週刊漫画誌「モーニング」(講談社発行)で連載中の「クッキングパパ」は、主人公のサラリーマン荒岩一味が、得意の料理の腕を振るって、家族や同僚らとの絆を深めるストーリーが人気。
著者のうえやまとちさん自身が、試行錯誤を繰り返しながら作り上げた自信作のオリジナルレシピを、詳細なイラストと臨場感あふれる筆致で紹介しています。本稿では3月3日号で通算1600話を突破した膨大なエピソードのなかから、毎週1つを取り上げ、その料理にまつわる四方山話をお届けします。
長引くコロナ禍で、自炊をする人が増えているいま、「クッキングパパ」を参考に料理を作って食べて楽しんでみませんか。第39回は「ヒジキのフルコース」です。
ヒジキならではの磯の香りを味わうポイントは?
ヒジキは海藻の一種で、鉄分やカルシウム、食物繊維が豊富な栄養食品。クッキングパパ 第9巻「COOK. 86 磯の香り ヒジキのフルコース」では、食卓の“名脇役”ヒジキを引き立たせる4品を紹介しています。作中では、連夜の接待でお疲れの常務が「なんとも体が安心する味」と評しています。
まずは、ヒジキの戻し方から。
乾燥ヒジキは、水で戻すと8~10倍にも増えるので、できあがりの分量を考慮します。水に浸してかきまぜながら、汚れや砂をふるい、ヒジキを網杓子ですくいます。さらに、新しい水に20分ほどつけて柔らかくなったら、ザルにとって軽く洗い、風味と香りを残すようしっかり水気を切ります。
荒岩流レシピは「ヒジキのり巻き」&「ヒジキサラダ」で手軽に栄養補給
定番の炒め煮から、作ります。鍋は、中華鍋がベスト。鉄製の中華鍋は熱伝導率が高いうえ、底が丸いので煮汁がまんべんなく全体に回り、吹きこぼれの心配もありません。
充分に熱した中華鍋に油を回し入れたら、ヒジキ、食べやすく切った糸こんにゃく、厚揚げの小間切れを一度に強火で2、3分炒めます。中火にして醤油、酒、砂糖で味付けをしたら、火を弱め焦げ付かぬよう時々かきまぜながら、10~30分煮込んでできあがり。具材の組み合わせを変えると、飽きずに楽しむことができます。
次は、ヒジキの炒め煮を使って、ねぎやらっきょうと一緒に巻いた海苔巻き。お酒のつまみにも◎。

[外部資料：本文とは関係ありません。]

/-- KERNEL_LAUNCH (R228, R234, R238, R239): an idle, powered tile behind an OPEN gasket takes the launch record; the
kernel's flags clear. [log 61 DESIGN CHOICE, safe; 82 DEDUCED, safe] -/
def execKernelLaunch (t k : Nat) (r : EntryRef) (entry w0 w0Len w1 w1Len model budgetUs : Nat) (fills : List FillSpec)
    (s : State) : Out :=
  let x := s.tile t
  match s.entry r with
  | none => .next s
  | some y =>
    if x.st = .idle ∧ y.started ∧ y.ending.isNone ∧ s.gasketAnswer t = none ∧ s.tileOwner t = r.encl ∧ t < 64
        ∧ (y.byKernels → bitOf y.tiles t) then
      let slot := (y.bound.find? (· / 2 = model)).map (· + 1)
      let l : Launch := { steward := k, encl := r.encl, queue := r.queue, seq := r.seq, entry := entry % tsramBytes,
                          budgetUs := budgetUs, w0 := w0, w0Len := w0Len, w1 := w1, w1Len := w1Len, slot := slot.getD 0,
                          slotBase := (slot.map fun i => (s.slot (i - 1)).base).getD 0, since := s.upNs }
      let y : Tile :=
        { x with
          st := .running, poison := false, proofErr := false, residue := false, pfLate := false, launch := some l
          fills := [], layer := 0, fillFail := [], fence := [], fencePf := 0, drains := 0, code := none }
      .next ((s.setTile t (addFills y fills)).setFld (Reg.tileFpSum t) 7 0 0)
    else .next s

/-- TE_OPERATION (R215): the running kernel issues one tensor engine operation. [log 61 DESIGN CHOICE, safe] -/
def execTeOperation (t : Nat) (op : TeOp) (upsets : List Upset) (accFlips : List (Nat × Nat)) (s : State) : Out :=
  .next (if s.executing t then s.teRun t op upsets accFlips else s)

/-- VU_INSTRUCTION (R225): the running kernel issues one vector instruction. [log 61 DESIGN CHOICE, safe] -/
def execVuInstruction (t : Nat) (op : VuOp) (upsets : List Upset) (regFlips : List (Nat × Nat × Nat))
    (pathFlips : List (Nat × Nat)) (s : State) : Out :=
  .next (if s.executing t then s.vuRun t op upsets regFlips pathFlips else s)

/-- FENCE (R229): nothing later issues until every request that the tile has issued has completed, those of fills that have begun
included. -/
def execFence (t : Nat) (s : State) : Out :=
  .next (if s.executing t then s.modTile t fun x => { x with fence := s.tileOutst t, fencePf := (issuedFills x).length } else s)

/-- FENCE_PF (R229): the same for the prefetch engine's requests alone. -/
def execFencePf (t : Nat) (s : State) : Out :=
  .next (if s.executing t then s.modTile t fun x => { x with fencePf := (issuedFills x).length } else s)
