/-- Starting an attention operator, up to its partial results; a PREFILL_ATTN folds them as it goes (R398). It waits while a tile of
its intersection is taken, and takes them all when it runs (R318). -/
def attnStart (s : State) (r : EntryRef) (op : Nat) (ext : List ExtData) (ups : List Upset) (flips : List (Nat × Nat × Nat)) : State :=
  match s.running r 1 op with
  | none => s
  | some y =>
    let tiles := s.tilesFor r.encl (y.arg 8 8)
    if (s.attnOf r).isSome ∨ tiles.any s.tileTaken then s
    else match s.attnAdmit y r.encl ext ups with
      | (.error st, s1) => s1.finish r st 0
      | (.ok (h, v0), s1) =>
        let v := { v0 with flips := flips }
        let p := s1.kvPool v.pid
        match p.waits.find? (·.r = r) with
        | some w =>
          if w.need ≠ 0 then s1 else go s1 y h v tiles { p with waits := p.waits.filter (· ≠ w) } true
        | none => go s1 y h v tiles p false
where
  /-- The run itself, on the pool record given; `granted` when its pages have come after a wait. -/
  go (s : State) (y : Entry) (h : AttnHdr) (v : KvEnv) (tiles : List Nat) (p : Pool) (granted : Bool) : State :=
    let s0 := s.setKvPool v.pid p
    let ((st, res), fl, bad, t) := s0.kvRun v (KvM.attnRun v h y r tiles granted)
    let t1 := t.contribute r (if bad then .poisoned else .ok) 0 fl false
    match res with
    | none => (if granted then t1.kvDo v (KvM.freeLease v (h.seq % 0x1000)) else t1).finish r st 0
    | some (.inl need) =>
      let q := t1.kvPool v.pid
      t1.setKvPool v.pid { q with waits := q.waits ++ [{ r := r, idx := h.seq % 0x1000, need := need, since := t1.upNs, attn := true : Waiter }] }
    | some (.inr a) =>
      let (w, t2) := (t1.modEntry r fun z => { z with tiles := tileMask tiles }).partialWrites op a
      let t3 := t2.setAttn a
      if w ≠ .ok then t3.attnEnd r w
      else if op = 0x20 then (List.range a.heads).foldl (fun u k =>
        match u.attnOf r with
        | none => u
        | some a => u.mergeHead op a k ext ups) t3
      else t3

end State

open State

/-- PREFILL_ATTN (R386, R398). -/
def execPrefillAttn (r : EntryRef) (ext : List ExtData) (upsets : List Upset) (accFlips : List (Nat × Nat × Nat)) (s : State) : Out :=
  .next (s.attnStart r 0x20 ext upsets accFlips)

/-- DECODE_ATTN (R386, R398): its partial results wait for PARTIAL_MERGE. -/
def execDecodeAttn (r : EntryRef) (ext : List ExtData) (upsets : List Upset) (accFlips : List (Nat × Nat × Nat)) (s : State) : Out :=
  .next (s.attnStart r 0x21 ext upsets accFlips)

/-- RETRIEVAL_ATTN (R406, R407). -/
def execRetrievalAttn (r : EntryRef) (ext : List ExtData) (upsets : List Upset) (accFlips : List (Nat × Nat × Nat)) (s : State) : Out :=
  .next (s.attnStart r 0x22 ext upsets accFlips)

/-- PARTIAL_MERGE (R398): the merging tile of a head folds its chunks and writes its output rows. -/
def execPartialMerge (r : EntryRef) (head : Nat) (ext : List ExtData) (upsets : List Upset) (s : State) : Out :=
  match s.attnOf r, s.entry r with
  | some a, some y =>
    if head < a.heads ∧ !a.merged.contains head ∧ y.ending.isNone then .next (s.mergeHead y.op a head ext upsets)
    else .next s
  | _, _ => .next s

end Sys2Proof.Machine
end

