/-- A dense pass by Householder QR over at most `m` rows: δ and F. -/
def denseQr (v : JobEnv) (n m : Nat) (fs : List Factor) : SolveM (List Nat × Nat) := do
  let rows ← SolveM.lift (fs.foldlM (fun (acc : Mat) f => do pure (acc ++ (← LseM.whiten v.md n f))) [])
  if m < rows.length then throw .noSpace
  let (r0, _) ← SolveM.lift ((List.range n).foldlM (fun (acc : Mat × Mat) k => do
    let (a, b) ← LseM.houseStep v.md n acc.2 k
    pure (acc.1 ++ [a], b)) ([], rows))
  let r ← SolveM.stored v r0
  if (List.range n).any (fun i => f64Abs (r.at' i i) = 0 || (fp64.read (r.at' i i)).isNan) then throw .singular
  let ones := List.replicate n (f64Int 1)
  let jac := rows.map (·.take n)
  let act (x : List Nat) : List Nat :=
    let je := apart (LseM.mulVec .rne jac x)
    apart ((List.range n).mapM fun i => LseM.dot .rne 0 (Mat.col jac i) je)
  let re := apart (LseM.mulVec .rne (r.map (·.take n)) ones)
  let z := apart ((List.range n).mapM fun i => LseM.dot .rne 0 (Mat.col r i) re)
  let diag := apart ((List.range n).mapM fun i => LseM.dot .rne 0 (Mat.col jac i) (Mat.col jac i))
  SolveM.checkRows v n diag (act ones) z 0
  let delta ← SolveM.lift ((List.range n).foldlM (fun (x : List Nat) k => do
    let i := n - 1 - k
    let s ← LseM.dotSub v.md (f64Neg (r.at' i n)) (((r.row i).take n).drop (i + 1)) x
    pure ((← LseM.op (lseDiv v.md s (r.at' i i))) :: x)) [])
  let g := apart ((List.range n).mapM fun i => LseM.dotSub .rne 0 (Mat.col jac i) (Mat.col rows n))
  SolveM.checkSolve v n diag (act delta) g delta
  pure (delta, ← SolveM.lift (denseCost v.md fs delta))

/-! ### Elimination of points (R490, R506) -/

/-- A point taken out: its factor, none where it is held, and the reduced A and g. -/
def eliminate (v : JobEnv) (holds : Bool) (y : Mat × List Nat) (p : PtSys) : SolveM (Option Mat × Mat × List Nat) := do
  let f ← if holds then SolveM.attempt (SolveM.factor v 3 p.h 2) else some <$> SolveM.factor v 3 p.h 2
  match f with
  | none =>
    modify fun t => { t with dropped := t.dropped + 1 }
    pure (none, y)
  | some l =>
    let hg ← SolveM.solve v 3 p.h l p.g
    let sol ← p.cross.mapM fun (c : Nat × List Nat) => do pure (c.1, ← SolveM.solve v 3 p.h l c.2)
    let a ← p.cross.foldlM (fun (m : Mat) (c : Nat × List Nat) => sol.foldlM (fun (m : Mat) (d : Nat × List Nat) => do
      pure (m.put c.1 d.1 (← SolveM.lift (LseM.dotSub v.md (m.at' c.1 d.1) c.2 d.2)))) m) y.1
    let g ← p.cross.foldlM (fun (g : List Nat) (c : Nat × List Nat) => do
      pure (g.set c.1 (← SolveM.lift (LseM.dotSub v.md (g.getD c.1 0) c.2 hg)))) y.2
    pure (some l, a, g)

/-- Every point taken out in turn. -/
def eliminateAll (v : JobEnv) (holds : Bool) (y : Sys) : SolveM (List (Option Mat) × Mat × List Nat) :=
  y.pts.foldlM (fun (acc : List (Option Mat) × Mat × List Nat) p => do
    let (f, r) ← eliminate v holds acc.2 p
    pure (acc.1 ++ [f], r)) ([], y.a, y.g)
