/-- What a descriptor that ran leaves to its completion. -/
def State.descRuns (m c : Nat) (op : Option EntryRef) (d : List Byte) (x : Copied × State) : State :=
  x.2.modMchan m c fun y =>
    { y with cur := some { tag := fieldAt d 4 2, flags := Desc.flags d, status := x.1.st, poison := x.1.poison, units := x.1.bytes / 64,
                           op := x.2.servedOp m c op } }

/-- The ring entry at HEAD has been read. -/
def State.descBegin (m c : Nat) (op : Option EntryRef) (ext : List ExtData) (ups : List Upset) (x : Status × List Byte × State) : State :=
  if x.1 ≠ .ok then (x.2.2.chRecord m c { status := x.1 } []).2.chStop m c x.1 []
  else if bitOf (Desc.flags x.2.1) 1 ∧ x.2.2.chanOutst m c ≠ 0 then x.2.2
  else descRuns m c op x.2.1 (x.2.2.descRun (.mover m c) x.2.1 ext ups)

/-- DESCRIPTOR_START (R255, R256): the channel reads the descriptor at HEAD and runs it; a FENCE waits until nothing of
the channel is outstanding. A ring entry that is not readable stops the channel. Behind a gasket that is not OPEN the
mover holds its requests (R116); a lease past its expiry has stopped the channel (R259). `op` names the operation that the
descriptor serves. -/
def execDescriptorStart (m c : Nat) (op : Option EntryRef) (ext : List ExtData) (upsets : List Upset) (s : State) : Out :=
  let s := s.chLeaseTick m c
  let x := s.mchan m c
  let g := s.gasket (80 + m)
  if x.st = .running ∧ x.cur = none ∧ x.head ≠ s.chTail m c ∧ x.encl ≠ 0 ∧ g.powered ∧ !g.inReset ∧ g.st = .opened then
    .next (descBegin m c op ext upsets (s.readRun (.mover m c) (s.chRing m c + 64 * (x.head % s.chSize m c)) 64 ext upsets))
  else .next s

/-- What a descriptor adds to the operation it serves (R311, R312). -/
def State.descServed (s : State) (r : Running) (code : Status) : State :=
  match r.op with
  | none => s
  | some o => s.contribute o code (if code = .ok then 0 else ownValidity code) 0 (decide (0 < r.units))

/-- After a descriptor's record: the channel goes on, becomes IDLE at TAIL, or stops. -/
def State.descEnds (m c : Nat) (r : Running) (x : Status × State) : State :=
  let code := if goesOn x.1 then r.status else x.1
  let t := x.2.descServed r code
  if !goesOn code then t.chStop m c code []
  else if (t.mchan m c).head = t.chTail m c then t.modMchan m c fun y => { y with st := .idle }
  else t

/-- DESCRIPTOR_COMPLETE (R257, R258): the record is written, HEAD advances; any code but OK and POISONED, and a record
that may not be written, stop the channel. -/
def execDescriptorComplete (m c : Nat) (s : State) : Out :=
  let s := s.chLeaseTick m c
  let x := s.mchan m c
  match x.st, x.cur with
  | .running, some r =>
    .next (if (s.gasket (80 + m)).st = .opened then descEnds m c r (s.chRecord m c r []) else s)
  | _, _ => .next s

/-- MOVER_RESUME (R258): a STOPPED channel returns to IDLE. -/
def execMoverResume (who : Requester) (m c : Nat) (s : State) : Out :=
  let k := Reg.moverPage m c + 0x20
  .next (s.regCmd who .write k fun t => t.byHolder who m c fun u =>
    u.inStates who k .dss true fun v =>
      let x := v.mchan m c
      -- a TAIL written while STOPPED takes effect now
      let st : ChanSt := if x.head ≠ v.chTail m c then .running else .idle
      (.ok, 0, if x.st = .stopped then v.modMchan m c fun y => { y with st := st } else v))

end Sys2Proof.Machine
end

ヒジキはマヨネーズとの相性も良いので、サラダのトッピングにもおススメ。サラダで使う際は、戻したヒジキに熱湯をかけ、さらに冷水にとってしっかり水気を切ってから。手軽に栄養補給ができるうえ、レモン汁をかければ鉄分の吸収率がアップ!
「ヒジキの海賊汁」は、水で戻していない洗浄のみのヒジキを水から煮て、豆腐や油揚げ、ネギを入れてみそ汁にします。朝食の時短メニューとしても助かります。
なぜ11月20日が「いいかんぶつの日」?
11月20日は「いいかんぶつの日」です。ヒジキのほかに昆布や鰹節といった海産物、干ししいたけや切り干し大根、高野豆腐といった農産物が、かんぶつ(干物・乾物)です。天日干しでうま味が凝縮され、日持ちするほか、食材を切らした時のお助けの一品としても欠かせない日本の伝統食品です。
スーパーや食品会社でつくる「日本かんぶつ協会」のホームページによると、「いいかんぶつの日」を定めた由来について、「『干物』の『干』が『十』と『一』、『乾』が『十』『日』『十』『乞』でそれぞれ成り立っているのを組み合わせて『11月20日にかんぶつを乞う』と読むことができるため」と記しています。
ちょっと強引な気もしますが、これを機会に、常備菜としてのかんぶつの良さを見直して、ふだんの食卓に積極的に取り入れていきたいですね。
文/中島幸恵、漫画/うえやまとち
◆『クッキングパパ』とは?
福岡市博多を舞台に、商社の営業課に所属するサラリーマン、荒岩一味が家族や同僚、友人らに得意な料理の腕前を披露、食を通じて周囲の人々に笑顔とパワーを与える物語。作中ある料理のレシピは、定番料理からオリジナルメニュー、地元九州の郷土料理まで多岐にわたり、詳細なイラストとポイントを押さえた簡潔な説明はいま、すぐ作りたくなると好評を博している。 週刊漫画誌「モーニング」(講談社発行)で1985年から連載している人気シリーズで、2022年10月現在、単行本は163巻。